As sample collection was conducted in the dry season associated with low malaria transmission, the proportion of subjects infected with Plasmodium was predictably low. Because of reports that P. falciparum was the more prevalent Plasmodium species in Odisha, we were surprised to observe higher rates of P. vivax in this sample.16 There were also high rates of coinfection. Each subject infected with P. falciparum also carried P. vivax. Analysis of coinfections revealed that Lactobacillus abundance was similar in uninfected, helminth-only, and Plasmodium/helminth coinfected microbiomes. With greater sample size, we might have distinguished the uninfected controls from the other groups. Our sample size was sufficient to determine that Lactobacillus was significantly more abundant in Plasmodium-only microbiomes. This suggests that Lactobacillus abundance observed in coinfected microbiomes is driven by helminths more so than Plasmodium, possibly due to the direct contact between helminths and microbiota in the GI tract. However, the association found with the two social factors related to educational status and number of children in a family investigated in this study point to the existence of more complicated pathways which may govern this relationship (Table 2). The results of this study are based on observational data and must not be used to draw conclusions about cause and effect. Further, because of convenient sampling, our small sample may have included only a narrow swath of the Rourkela and Bhubaneswar populations.
This study contributes to efforts to understand effects of the microbiome on host susceptibility to parasitic infections in endemic communities.
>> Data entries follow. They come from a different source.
/-- Settles O15: the rows of index 2, 3, 11 and 12, and four plain stores. -/
theorem directionAndControlWritesOnlyStore : Obligations.DirectionAndControlWritesOnlyStore := by
  intro bank data s
  have encoded (k : Fin 16) : EncodedBy busWriteRows[k].pattern bank data
      (busWriteRows[k].make bank data) :=
    encodedBy_of_mem_busRows (List.mem_append_right _ (List.getElem_mem _)) bank data
  exact ⟨encoded 2, rfl, encoded 3, rfl, encoded 11, rfl, encoded 12, rfl⟩

/-- Settles O16. -/
theorem latchAndShiftWritesOnlyStore : Obligations.LatchAndShiftWritesOnlyStore :=
  fun _ _ _ => ⟨rfl, rfl, rfl⟩

/-- Settles O17. -/
theorem writeOfPortAIsMasked : Obligations.WriteOfPortAIsMasked := by
  intro bank data s
  refine ⟨_, rfl, onlyBank_setVia .., ?_, fun k => ?_⟩
  · rw [setVia_via_same]
  · rw [setVia_via_same]
    exact maskedStore_bit ..

/-- The power check adds an output and nothing else, when bit 2 is an output and low (R224). -/
theorem powerCheck_eq (s : State) : s.powerCheck = { s with
    outputs := if s.via2.dirb.getLsbD 2 = true ∧ s.via2.b.getLsbD 2 = false
      then .shutdownRequest :: s.outputs else s.outputs } := by
  rw [State.powerCheck, powerLow_bit]
  simp only [Bool.and_eq_true, Bool.not_eq_true']
  split <;> rfl

/-- Settles O18. -/
theorem writeOfPortBOfVia2ChecksThePowerBit : Obligations.WriteOfPortBOfVia2ChecksThePowerBit := by
  intro data s
  have hexec : exec (.wrOrb .via2 data) s = .next _ :=
    congrArg Host.Outcome.next (powerCheck_eq (s.storePortB .via2 data))
  exact ⟨⟨_, hexec, rfl, maskedStore_bit _ _ data, rfl⟩, ⟨_, rfl, setVia_outputs ..⟩⟩

/-- Settles O19. -/
theorem latchWritesReplaceOneByte : Obligations.LatchWritesReplaceOneByte := by
  intro bank data s
  refine ⟨⟨_, rfl, ?_⟩, ⟨_, rfl, ?_⟩, ⟨_, rfl, ?_⟩⟩
  · rw [withLowByte, joinBytes_toNat, highByte_toNat]
  · rw [withLowByte, joinBytes_toNat, highByte_toNat]
  · rw [withHighByte, joinBytes_toNat, lowByte_toNat]

/-- Settles O20. -/
theorem highByteWritesLoadAndArm : Obligations.HighByteWritesLoadAndArm := by
  intro bank data s
  refine ⟨⟨_, rfl, ?_⟩, ⟨_, rfl, ?_⟩⟩
  · rw [withHighByte, joinBytes_toNat, lowByte_toNat]
  · rw [joinBytes_toNat]

/-- Settles O21. -/
theorem acknowledgeClearsTheNamedFlags : Obligations.AcknowledgeClearsTheNamedFlags := by
  intro bank data s
  refine ⟨_, rfl, onlyBank_setVia .., ?_, fun h7 => ?_, fun h7 k hk => ?_⟩
  · rw [setVia_via_same]
  · have hkeep : acknowledge (s.via bank).ifr data = (s.via bank).ifr := by
      rw [acknowledge, irqSet, h7, if_neg Bool.false_ne_true]
    rw [hkeep]
    exact setVia_self ..
  · rw [setVia_via_same]
    exact (acknowledge_bit _ _ k hk).trans (by rw [h7, Bool.true_and])

/-- Settles O22. -/
theorem enableWritesSetOrClearTheNamedEnables :
    Obligations.EnableWritesSetOrClearTheNamedEnables := by
  intro bank data s
  refine ⟨_, rfl, onlyBank_setVia .., ?_, fun k hk => ?_⟩
  · rw [setVia_via_same]
  · rw [setVia_via_same]
    exact setEnables_bit _ _ k hk

end Sys2Proof.Proofs
end

section
/-! The events: reset and construction, the clock and its three timers, the counters and the fan-in
(R205 to R222, R260). -/

namespace Sys2Proof.Proofs
open Sys2Proof.Machine

/-! ## Reset and construction -/

/-- Settles O46. -/
theorem resetSetsTheDefaults : Obligations.ResetSetsTheDefaults := fun _ => rfl

/-- A second reset at the same moment changes nothing. -/
theorem resetBlock_idem (s : State) : s.resetBlock.resetBlock = s.resetBlock := rfl

/-- A reset leaves no flag, so both lines are low (R32, R238). -/
theorem resetBlock_irq (s : State) (bank : BankId) : s.resetBlock.irq bank = false := by
  cases bank <;> simp [State.irq, Via.summary, State.resetBlock, Via.atReset]

/-- Settles O47: construction ends with a reset. -/
theorem resetStateIsAConstructedMachine : Obligations.ResetStateIsAConstructedMachine := by
  refine ⟨fun params pramInit bias w => ?_, rfl, rfl, resetBlock_irq State.reset⟩
  have hdriven : (State.construct params pramInit bias w).driven =
      [(w.irq.via1, false), (w.irq.via2, false)] := by
    rw [State.driven, State.construct, resetBlock_irq, resetBlock_irq]
    rfl
  exact ⟨_, rfl, congrArg Host.Outcome.next (resetBlock_idem _), rfl, rfl, rfl, rfl, rfl, rfl, rfl,
    rfl, rfl, hdriven⟩

/-! ## The clock and its timers -/

/-- Settles O49. -/
theorem advanceMovesTheClockAlone : Obligations.AdvanceMovesTheClockAlone := fun _ _ => rfl

/-- The mask of one flag. -/
theorem flagMask_bit (n : Nat) {k : Nat} (hk : k < 7) :
    (1#7 <<< n).getLsbD k = decide (k = n) := by
  rw [← BitVec.twoPow_eq, BitVec.getLsbD_twoPow]
  by_cases h : n = k
  · simp [h, hk]
  · simp [h, Ne.symm h]

/-- A flag set by its mask, flag by flag. -/
theorem or_flag_bit (ifr : BitVec 7) (n : Nat) :
    ∀ k, k < 7 → (ifr ||| 1#7 <<< n).getLsbD k = (decide (k = n) || ifr.getLsbD k) := by
  intro k hk
  rw [BitVec.getLsbD_or, flagMask_bit n hk, Bool.or_comm]

/-- Settles O50. -/
theorem dueTimersSetTheirFlag : Obligations.DueTimersSetTheirFlag := by
  intro s
  exact ⟨fun hdue => ⟨_, if_pos hdue, or_flag_bit s.via1.ifr 1⟩,
    fun hdue => ⟨_, if_pos hdue, or_flag_bit s.via1.ifr 0⟩⟩

/-- Settles O52. -/
theorem firingBeforeTheDeadlineChangesNothing :
    Obligations.FiringBeforeTheDeadlineChangesNothing :=
  fun _ => ⟨fun h => if_neg (Nat.not_le.2 h), fun h => if_neg (Nat.not_le.2 h),
    fun h => if_neg (Nat.not_le.2 h)⟩

/-- With the ADB-interrupt bit clear a poll takes its next deadline alone (R196, R210). -/
theorem serveAdbpoll_of_clear {s : State} (hbit : s.via1.b.getLsbD 3 = false) :
    s.serveAdbpoll = { s with nextAdb := nextDeadline s.now Config.periodAdbpoll } := by
  rw [State.serveAdbpoll, State.adbPoll, adbInt_bit, hbit]
  rfl

/-- The call a poll makes (R196). -/
def pollCall (s : State) : AdbCall := .poll (adbStateField s.via1.b) s.via1.sr

/-- With the bit set a poll makes one call, takes the answer's byte, and leaves the bit set exactly
when the answer is no success (R196, R210). -/
theorem serveAdbpoll_of_set {s : State} (hbit : s.via1.b.getLsbD 3 = true) :
    s.serveAdbpoll = { s with
      via1 := { s.via1 with
        b := withAdbInt s.via1.b (!(s.adbReply (pollCall s)).ok)
        sr := (s.adbReply (pollCall s)).byte }
      nextAdb := nextDeadline s.now Config.periodAdbpoll
      adbScript := s.adbScript.tail
      adbCalls := s.adbCalls + 1
      outputs := .adbCall (pollCall s) :: s.outputs } := by
  have hset : ∀ b : Byte, b.getLsbD 3 = true → withAdbInt b true = b := by decide
  have hpoll : s.adbPoll =
      let asked := (s.adbAsked (pollCall s)).setSr1 (s.adbReply (pollCall s)).byte
      if (s.adbReply (pollCall s)).ok then asked.setAdbInt false else asked := by
    rw [State.adbPoll, adbInt_bit, if_pos hbit]
    rfl
  rw [State.serveAdbpoll, hpoll]
  cases (s.adbReply (pollCall s)).ok
  · rw [Bool.not_false, hset _ hbit]
    rfl
  · rfl

/-- Settles O51. -/
theorem duePollOffersTheShiftRegister : Obligations.DuePollOffersTheShiftRegister := by
  intro s hdue
  have hexec : exec .fireAdbpoll s = .next s.serveAdbpoll := if_pos hdue
  refine ⟨fun hbit => ?_, fun hbit call hcall => ⟨_, ?_, withAdbInt_bit _ _⟩⟩
  · rw [hexec, serveAdbpoll_of_clear hbit]
    rfl
  · obtain rfl : call = pollCall s := hcall
    rw [hexec, serveAdbpoll_of_set hbit]
    rfl

/-! ## Two firings -/

/-- A firing: served if due, else nothing. -/
def fireIf (due : State → Bool) (serve : State → State) (s : State) : State :=
  if due s then serve s else s

/-- Two firings commute, if their services do and neither makes the other due or not. -/
theorem fireIf_comm {due due' : State → Bool} {serve serve' : State → State}
    (hdue : ∀ s, due (serve' s) = due s) (hdue' : ∀ s, due' (serve s) = due' s)
    (hserve : ∀ s, serve (serve' s) = serve' (serve s)) (s : State) :
    fireIf due serve (fireIf due' serve' s) = fireIf due' serve' (fireIf due serve s) := by
  unfold fireIf
  cases h : due s <;> cases h' : due' s <;> simp [h, h', hdue, hdue', hserve]

/-- The deadline of a firing; the other instructions have none. -/
def deadlineOf : Instr → State → Nat
  | .fireVbl, s => s.nextVbl
  | .fireSec, s => s.nextSec
  | _, s => s.nextAdb

/-- What a due firing does (R208 to R210). -/
def serve : Instr → State → State
  | .fireVbl, s => s.serveVbl
  | .fireSec, s => s.serveSec
  | _, s => s.serveAdbpoll

/-- The three firings (R207). -/
def firings : List Instr := [.fireVbl, .fireSec, .fireAdbpoll]

/-- The state after a firing, due or not (R207; log entry 6). -/
def fire (i : Instr) : State → State :=
  fireIf (fun s => decide (deadlineOf i s ≤ s.now)) (serve i)

theorem exec_eq_fire {i : Instr} (hi : i ∈ firings) (s : State) : exec i s = .next (fire i s) := by
  have hnext (p : Prop) [Decidable p] (t : State) :
      (if p then Host.Outcome.next t else .next s : Result) =
        .next (if decide p then t else s) := by
    split <;> simp [*]
  simp only [firings, List.mem_cons, List.not_mem_nil, or_false] at hi
  rcases hi with rfl | rfl | rfl
  · exact hnext ..
  · exact hnext ..
  · exact hnext ..

/-- A poll moves neither the clock nor the deadline of another timer. -/
@[simp] theorem serveAdbpoll_clock (s : State) :
    s.serveAdbpoll.now = s.now ∧ s.serveAdbpoll.nextVbl = s.nextVbl ∧
      s.serveAdbpoll.nextSec = s.nextSec := by
  cases hbit : s.via1.b.getLsbD 3
  · rw [serveAdbpoll_of_clear hbit]
    exact ⟨rfl, rfl, rfl⟩
  · rw [serveAdbpoll_of_set hbit]
    exact ⟨rfl, rfl, rfl⟩

/-- The two flags are set by masks, in either order. -/
theorem serveVbl_serveSec (s : State) : s.serveSec.serveVbl = s.serveVbl.serveSec := by
  have hflags : s.via1.ifr ||| Config.ifrSec ||| Config.ifrVbl =
      s.via1.ifr ||| Config.ifrVbl ||| Config.ifrSec := by
    rw [BitVec.or_assoc, BitVec.or_comm Config.ifrSec, BitVec.or_assoc]
  simp only [State.serveVbl, State.serveSec, hflags]

/-- A poll reads and writes no flag and no other deadline. -/
theorem serveVbl_serveAdbpoll (s : State) :
    s.serveAdbpoll.serveVbl = s.serveVbl.serveAdbpoll := by
  cases hbit : s.via1.b.getLsbD 3
  · rw [serveAdbpoll_of_clear hbit, serveAdbpoll_of_clear (s := s.serveVbl) hbit]
    rfl
  · rw [serveAdbpoll_of_set hbit, serveAdbpoll_of_set (s := s.serveVbl) hbit]
    rfl

theorem serveSec_serveAdbpoll (s : State) :
    s.serveAdbpoll.serveSec = s.serveSec.serveAdbpoll := by
  cases hbit : s.via1.b.getLsbD 3
  · rw [serveAdbpoll_of_clear hbit, serveAdbpoll_of_clear (s := s.serveSec) hbit]
    rfl
  · rw [serveAdbpoll_of_set hbit, serveAdbpoll_of_set (s := s.serveSec) hbit]
    rfl

/-- Two firings commute (R242). -/
theorem fire_comm {i j : Instr} (hi : i ∈ firings) (hj : j ∈ firings) (s : State) :
    fire j (fire i s) = fire i (fire j s) := by
  have vblSec : ∀ s, fire .fireVbl (fire .fireSec s) = fire .fireSec (fire .fireVbl s) :=
    fireIf_comm (fun _ => rfl) (fun _ => rfl) serveVbl_serveSec
  have vblAdb : ∀ s, fire .fireVbl (fire .fireAdbpoll s) = fire .fireAdbpoll (fire .fireVbl s) :=
    fireIf_comm (fun s => decide_eq_decide.2 (by simp [deadlineOf, serve])) (fun _ => rfl)
      serveVbl_serveAdbpoll
  have secAdb : ∀ s, fire .fireSec (fire .fireAdbpoll s) = fire .fireAdbpoll (fire .fireSec s) :=
    fireIf_comm (fun s => decide_eq_decide.2 (by simp [deadlineOf, serve])) (fun _ => rfl)
      serveSec_serveAdbpoll
  simp only [firings, List.mem_cons, List.not_mem_nil, or_false] at hi hj
  rcases hi with rfl | rfl | rfl <;> rcases hj with rfl | rfl | rfl
  · rfl
  · exact (vblSec s).symm
  · exact (vblAdb s).symm
  · exact vblSec s
  · rfl
  · exact (secAdb s).symm
  · exact vblAdb s
  · exact secAdb s
  · rfl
We have derived a first microbiome community profile associated with STH infections in Odisha and tested the hypothesis that the gut microbiome can modulate host susceptibility to multiple parasite infections through the same pathways. We observed increased Lactobacillus among Plasmodium-only subjects but reduced Lactobacillus among STH-only subjects and those carrying coinfections (Figure 2). This indicates that relative abundance of Lactobacillus may influence susceptibility to either type of parasite, but in opposite directions. It may also govern coinfection with STH infections and malaria in this setting. A larger study is required to confirm these first findings and to identify the mechanisms behind the observed associations between the gut microbiome and host infection.